[Stored data entries]
/-- The status that refuses an image (R317). -/
def Plot.imageStatus (q : Plot) (b : Binding) (pl : Plan) (r : Req) (im : Bytes) (poisoned : Bool) : Option Nat :=
  let wrong := fieldAt im 8 8 != fieldAt r.payload 0x10 8 || fieldAt im 0x10 8 != fieldAt r.payload 0x18 8
  if poisoned || !imageSound im || (bitOf (fieldAt r.payload 1 1) 0 && wrong) then some stSnapshotMismatch
  else if !q.imageFits b pl im then some stNotPermitted
  else none

/-- Write the ranges of an image from an offset of it. -/
def State.writeRanges (s : State) (p : Nat) (im : Bytes) : Nat → List (Nat × Nat) → State
  | _, [] => s
  | off, r :: rs =>
    State.writeRanges ((s.updMem (fun m => m.write r.1 ((im.drop off).take r.2))).chargeWrite p r.1 r.2) p im (off + r.2) rs

/-- The plans of a plot that name an adapter of a list. -/
def Plot.plansOfAdapters (q : Plot) (hs : List Nat) : List Plan :=
  (q.plans.map (·.2)).filter (fun pl => pl.adapters.any (fun h => hs.contains h))

/-- The next step of the plans that an image restores is fixed. -/
def Plot.fixNext (q : Plot) (hs : List Nat) (step : Nat) : Plot :=
  (q.plansOfAdapters hs).foldl (fun q pl =>
    if pl.header.rgroup = 0 then { q with plans := q.plans.modify pl pl.handle (fun x => { x with nextStep := some step }) }
    else { q with groupNext := q.groupNext.set pl.header.rgroup step }) q

/-- Restore a plan's records from an image, or refuse it. -/
def State.restoreImage (s : State) (p : Nat) (r : Req) (b : Binding) (pl : Plan) (im : Bytes) (poisoned : Bool) : State :=
  let q := s.plot p
  match q.imageStatus b pl r im poisoned with
  | some st => s.refuse p r st
  | none =>
    let as := q.imaged pl
    let s := s.writeRanges p im (128 + 64 * as.length) ((as.map (fun a => a.imageRanges b)).flatten)
    let s := s.updPlot p (fun q => { (q.fixNext pl.adapters (fieldAt im 8 8 + 1)) with
      adapters := q.adapters.mapVals (fun a => if pl.adapters.contains a.handle then { a with stall := [] } else a) })
    s.ok p r (natLE 8 (fieldAt im 8 8) ++ natLE 8 (fieldAt im 0x10 8) ++ natLE 4 as.length ++ natLE 4 0)

/-- Ask a keeper for an image; the frames that carry it make a fill of use 3. -/
def State.askImage (s : State) (p : Nat) (r : Req) (pl : Plan) : State :=
  let peer := fieldAt r.payload 8 8
  let tag := match (s.plot p).planGroup pl with | some g => g.jobTag | none => 0
  let x : FillState :=
    { plan := pl.handle, use := 3, stage := pl.header.stage, dst := 0, len := 0, parts := [], frames := none, bad := false, sources := [peer],
      ports := 12, slot := some r.slot, heard := s.now, origin := none }
  let s := (s.setPhase p r.slot .started).hold (fun t => t.updPlot p (fun q => { q with fills := q.fills ++ [x] }))
  if s.paired peer then s.sendControl peer (blankFrame s.fabric) (.restoreAsk tag (fieldAt r.payload 2 1)) else s.sendOffer peer

/-- RESTORE. -/
def execRestore (p : Nat) (s : State) : Out :=
  .next (s.serve p opRestore (fun _ => true) (fun r s =>
    let q := s.plot p
    let src := fieldAt r.payload 0 1
    let slot := fieldAt r.payload 2 1
    match q.plans.find (fieldAt r.payload 4 4), q.binding with
    | some pl, some b =>
      if 1 < src ∨ (1 < slot ∧ slot ≠ 0xFF) ∨ q.running.any (fun st => ((q.plansOfAdapters pl.adapters).map (·.handle)).contains st.plan) = true ∨
          (q.fillOf pl.handle 3).isSome = true then s.refuse p r stNotPermitted
      else if src = 0 then s.askImage p r pl
      else
        let a := fieldAt r.payload 8 8
        if s.inWindows p a 128 = false then s.refuse p r stNotPermitted
        else
          let n := s.mem.readNat (a + 0x48) 8
          if n < 192 ∨ s.inWindows p a n = false then s.refuse p r stNotPermitted
          else (s.chargeRead p a n).restoreImage p r b pl (s.mem.readBytes a n) (s.mem.poisonedIn a n)
    | _, _ => s.refuse p r stNotPermitted))

/-- PARTNER_RESTORE_REQUEST (R317): a keeper sends the complete image of the slot asked for, or says that there is
none. -/
def execPartnerRestoreRequest (l : Link) (jobTag slot : Nat) (s : State) : Out :=
  .next (s.hearControl l false true (fun s =>
    match tenantPlots.findSome? (fun p => ((s.plot p).partners.find? (fun e =>
        e.2.formed && e.2.role == 1 && e.2.peer == l.src && e.2.jobTag == jobTag)).map (fun e => (p, e.2))) with
    | none => s
    | some (p, x) =>
      let k := if slot = 0xFF then x.newest else slot
      match x.images.getD k none with
      | none =>
        s.sendFrames p l.src (s.route p l.src)
          [{ (soloGroup s.fabric).frame s.fabric 10 3 0 with tensor := 4, c := 0 }]
      | some _ =>
        let a := x.slotAt k
        let n := s.mem.readNat (a + 0x48) 8
        let y : FillServe :=
          { dest := l.src, group := 0, stage := 0, use := 2, next := 0, addr := 0, len := n, bytes := some (s.mem.readBytes a n)
            bad := (List.range (ceilDiv n 8192)).filter (fun i => s.mem.poisonedIn (a + 8192 * i) (min 8192 (n - 8192 * i)))
            ports := 12, flags := false, heard := s.now }
        let s := (s.chargeRead p a n).updPlot p (fun q => { q with serving := q.serving ++ [y] })
        let s := if x.state = partnerOrphaned then s.dropPartner p x.handle else s
        s.pumpServes p))

end Sys2Proof.Machine
end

- **What you should do**:
The required answer is the exact run of lines above starting at the line with "bad := (List.range" and ending at the line with "let s := (s.chargeRead", with both ends present.

- **Answer below**:
            bad := (List.range (ceilDiv n 8192)).filter (fun i => s.mem.poisonedIn (a + 8192 * i) (min 8192 (n - 8192 * i)))
            ports := 12, flags := false, heard := s.now }
        let s := (s.chargeRead p a n).updPlot p (fun q => { q with serving := q.serving ++ [y] })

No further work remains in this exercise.